South Australia’s high school certification authority risked sending out late or inaccurate exam results to the state’s school leavers as recently as 2011, an independent investigation has found, and substandard IT has copped the blame.

Shaky IT threatens school leaver results in SA

The report into business processes of the the South Australian Certificate of Education (SACE) Board was handed to the Department of Education in September last year, but has only recently been made public via a freedom of information request by opposition MP David Pisoni.

The SACE caused waves back in the 1990s when students didn’t receive their results on time due to processing faults, the report said, and history threatened to repeat itself in 2011.

The investigation found that the SACE Board – which oversees the collection and marking of the final high school examination program – is “fundamentally suited to high levels of computerisation” but is being held back by an unsustainable funding model.

The report has complained of generally inadequate funding levels described as “well short of what would be required for maintaining the status quo, let alone meeting the demands for e-business” – intermittently punctuated with sizeable cash injections for short term initiatives.

“The significant funding shortfall has been masked to some extent by periodic injections of special purpose funding but that is a dangerous strategy when the business need is so constant, or even increasing.”

- SACE Board Information Services Independent Review of Resources & Directions

The consequence of this long-term uncertainty is a reliance on paper-based manual processes that the review team said was “hard to imagine” in contemporary times.

In a normal year the SACE will manually scan 180,000 sheets of paper including exam marks sheets, registration slips and feedback forms, it found.

While funding has been forthcoming to remediate the situation in the past, the report points out that on repeated occasions this money reserved for IT has been diverted away to other purposes.

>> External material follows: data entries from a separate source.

theorem meets_FrameCheckDisposesOfTheFrame :
    (∀ n e a, ((queued n e (.check a)).port .p1).framer = .check a ∧ ((queued n e (.check a)).port .p1).ready = true ∧
      ((queued n e (.check a)).port .p1).engine = e) ∧
    (assembly [0, 2] [1, 9] [0, 1]).crc.toNat ≠ fromBE (assembly [0, 2] [1, 9] [0, 1]).crcBytes ∧
    (assembly [0, 2] [1, 9] [0, 0]).crc.toNat = fromBE (assembly [0, 2] [1, 9] [0, 0]).crcBytes ∧
    (assembly [0, 3] [0x12, 9, 0] [0, 0]).content.drop 2 ≠ [] ∧ (assembly [0, 2] [1, 9] [0, 0]).content.getD 0 0 ≠ 0x12 ∧
    (State.reset.port .p1).ready = false ∧
    4 ≤ ((queued 4 .working .hunt).port .p1).inbound.length ∧ ((queued 3 .held .hunt).port .p1).inbound.length < 4 ∧
    ((queued 0 .waiting .hunt).port .p1).inbound = [] ∧
    ((erring 3 false).port .p1).waitingLinkErrors < 4 ∧
    (4 ≤ ((erring 5 true).port .p1).waitingLinkErrors ∧ ((erring 5 true).port .p1).sending = true) ∧
    4 ≤ ((erring 4 false).port .p1).waitingLinkErrors ∧ ((erring 4 false).port .p1).sending = false ∧
    (assembly [0, 2] [0x12, 9] [0, 0]).content.getD 0 0 = 0x12 ∧ (assembly [0, 2] [0x12, 9] [0, 0]).content.drop 2 = [] :=
  ⟨fun _ _ _ => ⟨rfl, rfl, rfl⟩, by decide⟩

theorem meets_ResponseSentLetsTheNextRequestIn :
    let f : OutFrame := { kind := .answer, type := 0x81, tag := 1, body := [0] }
    let g : OutFrame := { kind := .orphan, type := 0x81, tag := 1, body := [0] }
    let s := fun x n => (queued n .working .hunt).modPort .p1 (fun l => { l with output := [x] })
    (((s f 0).port .p1).output = f :: [] ∧ f.kind = .answer ∧ ((s f 0).port .p1).inbound = []) ∧
    (((s f 1).port .p1).output = f :: [] ∧ ((s f 1).port .p1).inbound = frameOf .status [] :: []) ∧
    ((s g 1).port .p1).output = g :: [] ∧ g.kind ≠ .answer := by decide

/-- Sizes and port-checked fields at the ends of their ranges: FILL of 2 and 259 bytes; READ of length 0 and 257. -/
theorem meets_PortChecksRefuse :
    ((∀ k : ReqType, (0x13 : Byte) ≠ k.code) ∧
      ((framing .hunt).modPort .p1 (fun l =>
        { l with engine := .working, request := some { frame := { type := 0x13, tag := 7, body := [] }, judged := false } })).taken
          .p1 = some { type := 0x13, tag := 7, body := [] }) ∧
    (∀ k b, (asking (ready plain true) .p1 k b).taken .p1 = some (frameOf k b) ∧ (frameOf k b).type = k.code) ∧
    (requestOf (.fill .p1) = some (.p1, .fill) ∧ ReqType.fill.sizeOk 2 = false ∧ ReqType.fill.sizeOk 259 = false) ∧
    (requestOf (.read .p1) = some (.p1, .read) ∧ ReqType.read.sizeOk 5 = true ∧
      ReqType.read.fieldsOk [0, 0, 0, 0, 0] = false ∧ ReqType.read.fieldsOk [0, 0, 0, 1, 1] = false ∧
      ReqType.read.fieldsOk [0x80, 0, 0, 0, 1] = false) ∧
    (requestOf (.portClear .p1) = some (.p1, .portClear) ∧ ReqType.portClear.sizeOk 1 = false ∧
      ∀ a, ((asking (ready plain true) .p1 .portClear [0]).port .p1).framer ≠ .check a) :=
  ⟨⟨fun k => by cases k <;> decide, rfl⟩, fun _ _ => ⟨rfl, rfl⟩, by decide, by decide, by decide, by decide, fun a h => by cases h⟩

/-- The state with `n` notices in P1's queue. -/
def noticed (n : Nat) : State :=
  (ready plain true).modPort .p1 (fun l => { l with notices := List.replicate n (.bufferExpired 0), atn := true })

theorem meets_PostAddsOrDropsTheNotice :
    ((noticed 15).port .p1).notices.length < 16 ∧ ((noticed 16).port .p1).notices.length = 16 := by decide

/-- A request that passes the port checks is before its owner. -/
theorem asks_of (s : State) (p : Port) (k : ReqType) (body : List Byte) (h : k.portCheck body = none) :
    (asking s p k body).Asks p k (frameOf k body) := by
  refine ⟨?_, rfl, h⟩
  cases p <;> rfl

theorem meets_FetchNoticesRemovesTheOldest :
    (asking (noticed 16) .p1 .fetchNotices [1]).Asks .p1 .fetchNotices (frameOf .fetchNotices [1]) ∧
    (asking (noticed 16) .p1 .fetchNotices [8]).Asks .p1 .fetchNotices (frameOf .fetchNotices [8]) := by decide

theorem meets_ReportingRequestsChangeNothing :
    (asking (ready plain true) .p1 .status []).Asks .p1 .status (frameOf .status []) ∧
    (asking (ready plain true) .p1 .listTorn []).Asks .p1 .listTorn (frameOf .listTorn []) ∧
    (asking (ready plain true) .p1 .listFuses []).Asks .p1 .listFuses (frameOf .listFuses []) ∧
    ((asking (ready plain true) .p1 .jobQuery [1]).Asks .p1 .jobQuery (frameOf .jobQuery [1]) ∧
      ∀ j ∈ (asking (ready plain true) .p1 .jobQuery [1]).jobs, j.id ≠ byteAt [1] 0) ∧
    ((asking (running .saveTable (.save .empty)) .p1 .jobQuery [1]).Asks .p1 .jobQuery (frameOf .jobQuery [1]) ∧
      (asking (running .saveTable (.save .empty)) .p1 .jobQuery [1]).findJob (byteAt [1] 0) =
        some (job 1 .saveTable .active)) ∧
    ((asking (ready plain true) .p1 .describeWindow [15]).Asks .p1 .describeWindow (frameOf .describeWindow [15]) ∧
      (asking (ready plain true) .p1 .describeWindow [15]).window (slotAt [15] 0) = none) ∧
    (asking (ready plain true) .p1 .describeWindow [0]).Asks .p1 .describeWindow (frameOf .describeWindow [0]) ∧
      (asking (ready plain true) .p1 .describeWindow [0]).window (slotAt [0] 0) = some (window plain true) := by decide

/-! #### Port clear and reads -/

/-- A PORT-CLEAR frame in CHECK. -/
def clearFrame : Assembly := assembly [0, 2] [0x12, 9] [0, 0]

/-- P1 with a hold of its own, a FILLING buffer, a QUEUED FREEZE-WINDOW with its reservation, the last job of W0, a QUEUED
PROGRAM with its buffer, and the read in service; nothing is watched by P1. -/
def clearing : State :=
  { (filled ((held).setFramer .p1 (.check clearFrame)) [1]).setBuffer 1 { state := .bound .p1 1 4, data := [] } with
    jobs := [job 3 (.freezeWindow 0 { base := 0, k := 13 }) .queued, job 4 (.program 0 0 1 1) .queued]
    reservations := [{ job := 3, range := { base := 0, k := 13 } }]
    offer := .queued 3
    seq := { Sequencer.reset with
      arrayState := .read, inService := some { port := .p1, record := oneRead, withdrawn := false } } }

theorem test_port_clear_drops_the_reservation_and_starts_the_timer :
    (after (.frameCheck .p1) clearing).reservations = [] ∧ (after (.frameCheck .p1) clearing).jobs = [] ∧
    ((after (.frameCheck .p1) clearing).buffer 1).state = .free ∧
    (after (.frameCheck .p1) clearing).window 0 = some { window watched true with idle := .counting 14400000 } := by
  decide +kernel

theorem meets_PortClearEmptiesThePort :
    ((clearing.port .p1).ready = true ∧ clearing.JobIdsDistinct ∧ clearing.TransmittersLawful ∧
      (∀ h ∈ clearing.holds, h.requester ≠ .p1 → h.watch ≠ .p1) ∧ clearing.seq.arrayState ≠ .idle ∧
      (clearing.port .p1).framer = .check clearFrame ∧ clearFrame.good = true ∧ clearFrame.frame.isPortClear = true ∧
      clearing.fillingFor 0 .p1 = true ∧ clearing.fillingFor 1 .p1 = false ∧
      (∀ j ∈ clearing.jobs, j.clearedWith .p1 = true)) ∧
    ((framing .hunt).port .p1).ready = true ∧ (framing .hunt).JobIdsDistinct ∧ (framing .hunt).TransmittersLawful ∧
      (∀ h ∈ (framing .hunt).holds, h.requester ≠ .p1 → h.watch ≠ .p1) ∧
      (framing .hunt).jobs = [] ∧ (framing .hunt).nextReader = none := by
  refine ⟨⟨rfl, ?_, ?_, ?_⟩, rfl, ?_, ?_, ?_⟩
  · unfold State.JobIdsDistinct; decide
  · intro p; cases p <;> decide
  · decide
  · unfold State.JobIdsDistinct; decide
  · intro p; cases p <;> decide
  · decide

/-- P2 watches a hold; a PORT-CLEAR frame stands in CHECK there. -/
theorem meets_PortClearResolvesWatchedHoldsAndLeavesTheTable :
    let s := held.setFramer .p2 (.check clearFrame)
    (s.port .p2).ready = true ∧ s.JobIdsDistinct ∧ s.TransmittersLawful ∧
      (s.holds.filter (fun h => h.watch == .p2)).length = 1 ∧ (s.port .p2).framer = .check clearFrame := by
  refine ⟨rfl, List.nodup_nil, fun p h => ?_, rfl, rfl⟩
  cases p <;> cases h

/-- The window in which P1 has no right of its own. -/
def barred : Settings := { plain with readers := 0xD, writers := 0xD }

/-- Addresses at the ends of the window of 8,192 bytes: 8192 lies past it, and 8191 is its last byte. -/
theorem meets_ReadIsRefusedByTheDecode :
    (let s := asking (ready plain true) .p1 .read [0, 0x20, 0, 0, 1]
     s.Asks .p1 .read (frameOf .read [0, 0x20, 0, 0, 1]) ∧ s.windowAt (fieldAt [0, 0x20, 0, 0, 1] 0 3) = none ∧
       (window plain true).fields.range.base + 2 ^ (window plain true).fields.range.k ≤ fieldAt [0, 0x20, 0, 0, 1] 0 3) ∧
    (let s := asking (ready barred true) .p1 .read [0, 0x1F, 0xFF, 0, 1]
     s.Asks .p1 .read (frameOf .read [0, 0x1F, 0xFF, 0, 1]) ∧ s.windowAt (fieldAt [0, 0x1F, 0xFF, 0, 1] 0 3) = some 0 ∧
       s.window 0 = some (window barred true) ∧ barred.readers.getLsbD Port.p1.idx = false) ∧
    (let s := asking (ready plain true) .p1 .read [0, 0x1F, 0xFF, 0, 2]
     s.Asks .p1 .read (frameOf .read [0, 0x1F, 0xFF, 0, 2]) ∧ s.windowAt (fieldAt [0, 0x1F, 0xFF, 0, 2] 0 3) = some 0 ∧
       s.window 0 = some (window plain true) ∧ plain.readers.getLsbD Port.p1.idx = true ∧
       0 + 2 ^ 13 < fieldAt [0, 0x1F, 0xFF, 0, 2] 0 3 + fieldAt [0, 0x1F, 0xFF, 0, 2] 3 2) := by decide

/-- With no window at all, no window holds an address. -/
theorem meets_ReadIsRefusedByTheDecode_no_window (a : Nat) :
    ∀ w x, (asking { ready plain true with windows := Vector.replicate 16 none } .p1 .read [0, 0, 0, 0, 1]).window w = some x →
      a < x.fields.range.base ∨ x.fields.range.base + 2 ^ x.fields.range.k ≤ a := by
  intro w x h
  have e : ∀ v, (asking { ready plain true with windows := Vector.replicate 16 none } .p1 .read [0, 0, 0, 0, 1]).window v = none := by
    decide
  rw [e w] at h
  cases h

theorem meets_ReadBecomesPending :
    (∀ y ∈ [plain, { plain with readTrap := .note, idleCountsReads := true }, { watched with watch := some .p1 }],
      let s := asking (ready y true) .p1 .read [0, 0x1F, 0xFF, 0, 1]
      s.Asks .p1 .read (frameOf .read [0, 0x1F, 0xFF, 0, 1]) ∧ s.windowAt (fieldAt [0, 0x1F, 0xFF, 0, 1] 0 3) = some 0 ∧
      s.window 0 = some (window y true) ∧ y.readers.getLsbD Port.p1.idx = true ∧
      fieldAt [0, 0x1F, 0xFF, 0, 1] 0 3 + fieldAt [0, 0x1F, 0xFF, 0, 1] 3 2 ≤ 0 + 2 ^ 13 ∧
      (y.readTrap = .off ∨ y.readTrap = .note ∨ (y.readTrap = .hold ∧ y.watch = some .p1))) := by decide

theorem meets_HoldTrapParksTheRequest :
    (asking (ready watched true) .p1 .read [0, 0x1F, 0xFF, 0, 1]).holds.length < 255 ∧ watched.watch = some .p2 ∧ Port.p2 ≠ Port.p1 ∧ watched.readTrap = .hold ∧ watched.writeTrap = .hold ∧
    (let s := asking (ready watched true) .p1 .read [0, 0x1F, 0xFF, 0, 1]
     s.window 0 = some (window watched true) ∧ s.Asks .p1 .read (frameOf .read [0, 0x1F, 0xFF, 0, 1]) ∧
       s.windowAt (fieldAt [0, 0x1F, 0xFF, 0, 1] 0 3) = some 0 ∧ watched.readers.getLsbD Port.p1.idx = true ∧
       fieldAt [0, 0x1F, 0xFF, 0, 1] 0 3 + fieldAt [0, 0x1F, 0xFF, 0, 1] 3 2 ≤ 0 + 2 ^ 13) := by decide

/-- The acceptance checks of the three write-side requests, passed. -/
theorem meets_acceptCheck (y : Settings) (h : y = plain ∨ y = watched) :
    (asking (filled (ready y true) [1]) .p1 .program [0, 0x1F, 0xFF, 0]).acceptCheck .p1 (.program 0x1FFF 0) =
      .ok (0, window y true) ∧
    (asking (ready y true) .p1 .eraseSector [0, 1]).acceptCheck .p1 (.eraseSector 1) = .ok (0, window y true) ∧
    (asking (ready y true) .p1 .eraseWindow [0]).acceptCheck .p1 (.eraseWindow 0) = .ok (0, window y true) := by
  rcases h with rfl | rfl <;> exact ⟨rfl, rfl, rfl⟩

/-- The three write-side requests, asked for at the port. -/
theorem meets_AsksWrite (y : Settings) (o : Bool) :
    AsksWrite (asking (filled (ready y o) [1]) .p1 .program [0, 0x1F, 0xFF, 0]) (.program .p1) .p1
      (frameOf .program [0, 0x1F, 0xFF, 0]) (.program 0x1FFF 0) ∧
    AsksWrite (asking (ready y o) .p1 .eraseSector [0, 1]) (.eraseSector .p1) .p1 (frameOf .eraseSector [0, 1])
      (.eraseSector 1) ∧
    AsksWrite (asking (ready y o) .p1 .eraseWindow [0]) (.eraseWindow .p1) .p1 (frameOf .eraseWindow [0])
      (.eraseWindow 0) :=
  ⟨.inl ⟨rfl, asks_of _ _ _ _ (by decide), rfl⟩, .inr (.inl ⟨rfl, asks_of _ _ _ _ (by decide), rfl⟩),
   .inr (.inr ⟨rfl, asks_of _ _ _ _ (by decide), rfl⟩)⟩

/-- A part that serves a read, withdrawn or not. -/
def serving (withdrawn : Bool) : State :=
  { ready plain true with
    seq := { Sequencer.reset with
      arrayState := .read, inService := some { port := .p2, record := oneRead, withdrawn := withdrawn } } }

theorem meets_ReadServiceCompletesWithTheStoredValues :
    ∀ x, (serving x).seq.inService = some { port := .p2, record := oneRead, withdrawn := x } := fun _ => rfl

/-! #### The sequencer -/

/-- An IDLE array with a SUSPENDED job, `n` reads served, and a pending read where `read`. -/
def suspended (n : Nat) (read : Bool) : State :=
  let s := running (.eraseSector 0 1) (.erase 1)
  { s with
    jobs := [job 1 (.eraseSector 0 1) .suspended], arrayOp := .suspended
    seq := { Sequencer.reset with
      readsServed := n, lastGrant := .job
      pendingReads := { p0 := none, p1 := none, p2 := if read then some oneRead else none, p3 := none } } }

In 2006-07 only $5 million of $7.3 million allocated to upgrading IT to meet the demands of a new SACE format ultimately filtered through to technology expenditure. Again in 2010-11 $8.2 million was set aside for the “rejuvenation” of SACE software, of which a “significant portion” was spent on other areas.

An additional consequence of the funding dynamism is a huge reliance on short-term and contract labour – which comprises as much as 60 percent of the small IT workforce – preventing the SACE Board from building its internal knowledge and skills, the report said.

The report has recommended that special project funding and ongoing funding be bundled into a single sustained budget stream.

South Australian Education Minister Jennifer Rankine, however, has defended the level of funding given to the authority.

Her office pointed to yet another injection - this time for $7.6 million - in 2012 which has already paid for subject specific websites for teachers, electronic submission of school assessment marks and a new enrolment management system.

It will also cover a new data warehouse that is yet to be completed.

"The State Government is committed to working with the SACE Board to meet the Board’s longer-term ICT requirements," said a spokesperson for the minister.